Bringt ja nichts, in den eigenen Wunden zu stochern, also machen wir’s kurz und schmerzlos: Wieder nicht schlecht gespielt, wieder verloren, wieder kein Tor geschossen. Wieder hinten recht gut gestanden, wieder praktisch keine echten Chancen herausgespielt. Vor allem in der zweiten Halbzeit lief der Ball streckenweise schon flüssig durch die eigenen Reihen, aber Durchschlagskraft in der Offensive war auch gegen die überaus fairen und spielerisch überaus biederen Gegner von Dynamo Röntgen ein Fremdwort. Wo bitte gehts hier zur Gefahrenzone?

Problemzonen haben wir viele, einzig das eigene Tor gehört nicht dazu, da hielt Luca einmal mehr, was es zu halten gab. Und es hilft sicher nicht, wenn wir bislang in jedem Spiel mit komplett anderer Besetzung im zentralen Mittelfeld antreten müssen. Zu allem Übel verloren wir schon im ersten Durchgang auch noch Rico, der bei einem Zweikampf an der Aussenlinie unglücklich umknickte. Aussenband gezerrt? Das medizinische Bulletin steht noch aus, aber der Schreibende wünscht so oder so gute Besserung.

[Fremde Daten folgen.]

-- ==== Sys2Proof/Laws/Values.lean ====
section
/-! SUPPORT. What each value computation delivers, in integers: the flag computations, the extensions, the products, the
division step and the dynamic shifts. -/

namespace Sys2Proof.Machine

/-- A flag is 0 or 1. -/
theorem bit_le (c : Bool) : bit c ≤ 1 := by cases c <;> decide

/-- The number of a decided fact. -/
theorem bit_of_true {p : Prop} [Decidable p] (h : p) : bit (decide p) = 1 := by rw [decide_eq_true h]; rfl
theorem bit_of_false {p : Prop} [Decidable p] (h : ¬p) : bit (decide p) = 0 := by rw [decide_eq_false h]; rfl

/-- Add with carry is exact: result and carry together are the whole sum (R354). -/
theorem addCarry_exact (a b : DWord) (c : Bool) :
    (addCarry a b c).1.toNat + 2 ^ 32 * bit (addCarry a b c).2 = a.toNat + b.toNat + bit c := by
  have ha := a.isLt
  have hb := b.isLt
  have hc := bit_le c
  simp only [addCarry, BitVec.toNat_ofNat]
  by_cases h : 2 ^ 32 ≤ a.toNat + b.toNat + bit c
  · rw [bit_of_true h]; omega
  · rw [bit_of_false h]; omega

/-- Subtract with borrow is exact: result less the borrow is the whole difference (R351, R358). -/
theorem subBorrow_exact (a b : DWord) (c : Bool) :
    ((subBorrow a b c).1.toNat : Int) - 2 ^ 32 * bit (subBorrow a b c).2 = (a.toNat : Int) - b.toNat - bit c := by
  have ha := a.isLt
  have hb := b.isLt
  have hc := bit_le c
  simp only [subBorrow, BitVec.toNat_ofInt]
  by_cases h : (a.toNat : Int) - b.toNat - bit c < 0
  · rw [bit_of_true h]; omega
  · rw [bit_of_false h]; omega

/-- An exact result overflows when the wrapped one differs from it (R352, R355). -/
theorem overflows_iff (x : Int) : overflows x = decide ((BitVec.ofInt 32 x).toInt ≠ x) := by
  rw [Bool.eq_iff_iff]
  simp only [overflows, Bool.or_eq_true, decide_eq_true_eq, BitVec.toInt_ofInt, Int.bmod_def, ne_eq]
  norm_num
  split <;> omega

/-- The signed sum wraps. -/
theorem addOverflow_value (a b : DWord) : (addOverflow a b).1 = a + b := by
  simp [addOverflow, BitVec.ofInt_add]

/-- The signed difference wraps. -/
theorem subOverflow_value (a b : DWord) : (subOverflow a b).1 = a - b := by
  simp [subOverflow, sub_eq_add_neg, BitVec.ofInt_add, BitVec.ofInt_neg]

/-- T of `ADDV` (R355). -/
theorem addOverflow_flag (a b : DWord) :
    (addOverflow a b).2 = decide ((a + b).toInt ≠ a.toInt + b.toInt) := by
  show overflows (a.toInt + b.toInt) = _
  rw [overflows_iff, ← addOverflow_value]; rfl

/-- T of `SUBV` (R352). -/
theorem subOverflow_flag (a b : DWord) :
    (subOverflow a b).2 = decide ((a - b).toInt ≠ a.toInt - b.toInt) := by
  show overflows (a.toInt - b.toInt) = _
  rw [overflows_iff, ← subOverflow_value]; rfl

/-- A byte of an exclusive or is 0 when the bytes are equal. -/
theorem xor_byte_eq_zero (a b : DWord) (k : Nat) :
    ((a ^^^ b).extractLsb' k 8 == 0#8) = (a.extractLsb' k 8 == b.extractLsb' k 8) := by
  rw [Bool.eq_iff_iff]
  simp only [beq_iff_eq, BitVec.eq_of_getLsbD_eq_iff, BitVec.getLsbD_extractLsb', BitVec.getLsbD_xor]
  refine forall_congr' fun i => forall_congr' fun hi => ?_
  simp [hi]

/-- `CMPSTR` in the words of R329. -/
theorem someByteEqual_eq (a b : DWord) :
    someByteEqual a b = (List.range 4).any fun k => a.extractLsb' (8 * k) 8 == b.extractLsb' (8 * k) 8 := by
  simp only [someByteEqual, xor_byte_eq_zero, List.range_succ, List.range_zero, List.nil_append, List.cons_append,
    List.any_cons, List.any_nil, Bool.or_false]
  rw [Bool.eq_iff_iff]
  simp only [Bool.or_eq_true]
  tauto

/-- A shifted value with a bit shifted in, as a number (R307). -/
theorem shiftIn_toNat (v : DWord) (t : Bool) : ((v <<< 1) ||| bitDWord t).toNat = (2 * v.toNat + bit t) % 2 ^ 32 := by
  have hv := v.isLt
  rw [BitVec.toNat_or, BitVec.toNat_shiftLeft, Nat.shiftLeft_eq]
  have h1 : (bitDWord t).toNat = bit t := by cases t <;> rfl
  have hc := bit_le t
  have h2 : v.toNat * 2 ^ 1 % 2 ^ 32 = 2 ^ 1 * (v.toNat % 2 ^ 31) := by omega
  rw [h1, h2, ← Nat.two_pow_add_eq_or_of_lt (i := 1) (by omega)]
  omega

/-- The carry and the value of one division step (R307). -/
theorem divStep_spec (v d : DWord) (q m t : Bool) :
    ∃ c : Bool,
      (q = m → ((divStep v d q m t).1.toNat : Int) - 2 ^ 32 * bit c = ((2 * v.toNat + bit t) % 2 ^ 32 : Nat) - (d.toNat : Int)) ∧
      (q ≠ m → (divStep v d q m t).1.toNat + 2 ^ 32 * bit c = (2 * v.toNat + bit t) % 2 ^ 32 + d.toNat) ∧
      (divStep v d q m t).2.1 = (v.getLsbD 31 ^^ c ^^ m) ∧
      (divStep v d q m t).2.2 = decide ((divStep v d q m t).2.1 = m) := by
  have hd := d.isLt
  have ha := ((v <<< 1) ||| bitDWord t).isLt
  refine ⟨if q = m then decide (((v <<< 1) ||| bitDWord t).toNat < d.toNat)
    else decide (2 ^ 32 ≤ ((v <<< 1) ||| bitDWord t).toNat + d.toNat), ?_, ?_, ?_, ?_⟩
  · intro h
    rw [← shiftIn_toNat]
    simp only [divStep, h, if_true]
    generalize (v <<< 1) ||| bitDWord t = a at ha ⊢
    rw [BitVec.toNat_sub]
    by_cases hl : a.toNat < d.toNat
    · rw [bit_of_true hl]; omega
    · rw [bit_of_false hl]; omega
  · intro h
    rw [← shiftIn_toNat]
    simp only [divStep, h, if_false]
    generalize (v <<< 1) ||| bitDWord t = a at ha ⊢
    rw [BitVec.toNat_add]
    by_cases hl : 2 ^ 32 ≤ a.toNat + d.toNat
    · rw [bit_of_true hl]; omega
    · rw [bit_of_false hl]; omega
  · simp only [divStep, BitVec.msb_eq_getLsbD_last]
  · simp only [divStep]
    rw [Bool.eq_iff_iff]; simp

/-- The low byte or word, read as unsigned (R9). -/
theorem zext8_eq (v : DWord) : zext8 v = BitVec.ofNat 32 (v.toNat % 2 ^ 8) := by
  apply BitVec.eq_of_toNat_eq; simp [zext8]
theorem zext16_eq (v : DWord) : zext16 v = BitVec.ofNat 32 (v.toNat % 2 ^ 16) := by
  apply BitVec.eq_of_toNat_eq; simp [zext16]

/-- The low byte or word, read as signed (R9). -/
theorem sext8_eq (v : DWord) : sext8 v = BitVec.ofInt 32 (v.extractLsb' 0 8).toInt := rfl
theorem sext16_eq (v : DWord) : sext16 v = BitVec.ofInt 32 (v.extractLsb' 0 16).toInt := rfl

/-- The two halves of the unsigned product (R303). -/
theorem productUnsigned_halves (a b : DWord) :
    ((productUnsigned a b).extractLsb' 32 32).toNat * 2 ^ 32 + ((productUnsigned a b).extractLsb' 0 32).toNat =
      a.toNat * b.toNat := by
  have h : a.toNat * b.toNat < 2 ^ 64 := by
    have := Nat.mul_lt_mul'' a.isLt b.isLt
    norm_num at this ⊢; exact this
  simp only [productUnsigned, BitVec.extractLsb'_toNat, BitVec.toNat_ofNat,
    Nat.shiftRight_eq_div_pow]
  generalize a.toNat * b.toNat = x at h ⊢
  omega

/-- The two halves of a 64-bit value, the upper one signed. -/
theorem signed_halves (p : BitVec 64) :
    (p.extractLsb' 32 32).toInt * 2 ^ 32 + ((p.extractLsb' 0 32).toNat : Int) = p.toInt := by
  have h := p.isLt
  simp only [BitVec.toInt_eq_toNat_cond, BitVec.extractLsb'_toNat, Nat.shiftRight_eq_div_pow]
  split <;> split <;> omega

/-- The two halves of the signed product (R304). -/
theorem productSigned_halves (a b : DWord) :
    ((productSigned a b).extractLsb' 32 32).toInt * 2 ^ 32 + (((productSigned a b).extractLsb' 0 32).toNat : Int) =
      a.toInt * b.toInt := by
  rw [signed_halves]
  simp only [productSigned, BitVec.toInt_ofInt]
  have ha := a.toInt_lt
  have hb := b.toInt_lt
  have ha' := a.le_toInt
  have hb' := b.le_toInt
  norm_num at ha hb ha' hb'
  have h : |a.toInt * b.toInt| ≤ 2147483648 * 2147483648 := by
    rw [abs_mul]
    exact mul_le_mul (abs_le.mpr ⟨by omega, by omega⟩) (abs_le.mpr ⟨by omega, by omega⟩) (abs_nonneg _) (by norm_num)
  have h' := abs_le.mp h
  rw [Int.bmod_eq_of_le] <;> omega

/-- The one-bit shifts and rotates as numbers (R380 to R387). -/
theorem shiftLeft_eq_ofNat (v : DWord) (k : Nat) : v <<< k = BitVec.ofNat 32 (v.toNat * 2 ^ k) := by
  apply BitVec.eq_of_toNat_eq; simp [Nat.shiftLeft_eq]
theorem shiftRight_eq_ofNat (v : DWord) (k : Nat) : v >>> k = BitVec.ofNat 32 (v.toNat / 2 ^ k) := by
  apply BitVec.eq_of_toNat_eq
  have h : v.toNat / 2 ^ k < 2 ^ 32 := Nat.lt_of_le_of_lt (Nat.div_le_self _ _) v.isLt
  simp only [BitVec.toNat_ushiftRight, Nat.shiftRight_eq_div_pow, BitVec.toNat_ofNat, Nat.mod_eq_of_lt h]
theorem sshiftRight_eq_ofInt (v : DWord) (k : Nat) : v.sshiftRight k = BitVec.ofInt 32 (v.toInt / 2 ^ k) := by
  simp [BitVec.sshiftRight, Int.shiftRight_eq_div_pow]

/-- A bit shifted in at the top, as a number (R387). -/
theorem shiftInTop_eq (v : DWord) (t : Bool) :
    (v >>> 1) ||| (bitDWord t <<< 31) = BitVec.ofNat 32 (v.toNat / 2 + 2 ^ 31 * bit t) := by
  apply BitVec.eq_of_toNat_eq
  have hv := v.isLt
  rw [BitVec.toNat_or, BitVec.toNat_ushiftRight, Nat.shiftRight_eq_div_pow, BitVec.toNat_ofNat, Nat.or_comm]
  have h1 : (bitDWord t <<< 31).toNat = 2 ^ 31 * bit t := by cases t <;> rfl
  have hc := bit_le t
  rw [h1, ← Nat.two_pow_add_eq_or_of_lt (i := 31) (by omega)]
  omega

/-- The count of a dynamic shift (R398). -/
theorem amount_toNat (a : DWord) : (a.extractLsb' 0 5).toNat = a.toNat % 32 := by simp

/-- `SHLD` to the left (R397, R398). -/
theorem shiftLogical_left (v a : DWord) (h : 0 ≤ a.toInt) :
    shiftLogical v a = BitVec.ofNat 32 (v.toNat * 2 ^ (a.toNat % 32)) := by
  have hm : a.msb = false := by simpa [BitVec.msb_eq_toInt] using h
  simp only [shiftLogical, hm, if_true, amount_toNat, shiftLeft_eq_ofNat]

/-- `SHLD` to the right (R397, R398). -/
theorem shiftLogical_right (v a : DWord) (h : a.toInt < 0) :
    shiftLogical v a = BitVec.ofNat 32 (v.toNat / 2 ^ (32 - a.toNat % 32)) := by
  have hm : a.msb = true := by simpa [BitVec.msb_eq_toInt] using h
  have hv := v.isLt
  simp only [shiftLogical, hm, amount_toNat, shiftRight_eq_ofNat, Bool.true_eq_false, if_false]
  split
  · rename_i h0; rw [h0, Nat.div_eq_of_lt (by norm_num; omega)]; rfl
  · rfl

/-- `SHAD` to the left is `SHLD` (R396, R398). -/
theorem shiftArithmetic_left (v a : DWord) (h : 0 ≤ a.toInt) :
    shiftArithmetic v a = BitVec.ofNat 32 (v.toNat * 2 ^ (a.toNat % 32)) := by
  have hm : a.msb = false := by simpa [BitVec.msb_eq_toInt] using h
  simp only [shiftArithmetic, hm, if_true, amount_toNat, shiftLeft_eq_ofNat]

/-- `SHAD` to the right (R396, R398). -/
theorem shiftArithmetic_right (v a : DWord) (h : a.toInt < 0) :
    shiftArithmetic v a = BitVec.ofInt 32 (v.toInt / 2 ^ (32 - a.toNat % 32)) := by
  have hm : a.msb = true := by simpa [BitVec.msb_eq_toInt] using h
  have hv := v.toInt_lt
  have hv' := v.le_toInt
  simp only [shiftArithmetic, hm, amount_toNat, sshiftRight_eq_ofInt, Bool.true_eq_false, if_false]
  split
  · rename_i h0
    rw [h0, BitVec.msb_eq_toInt]
    norm_num at hv hv' ⊢
    split
    · rw [show v.toInt / 4294967296 = -1 by omega]; rfl
    · rw [show v.toInt / 4294967296 = 0 by omega]; rfl
  · rfl

end Sys2Proof.Machine
end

Mehr als die Hälfte der Gruppenspiele sind jetzt durch, also höchste Zeit für einen Blick auf die Statistik. Nach drei Runden gibt es in der ganzen Liga nur drei Mannschaften, die weniger Tore kassiert haben als Deportivo La Habana. Merke: Wenn Fussball nur in der Defensive gespielt würde, könnten wir ganz vorne dabei sein. Aber wie wir leider wissen, hat jede Statistik ihre Kehrseite. Und bei uns ist sie alarmierend: Nach drei Runden gibt es keine Mannschaft, die so wenige Tore geschossen hat wie Depo, nämlich keines. In Zahlen: 0. Zero.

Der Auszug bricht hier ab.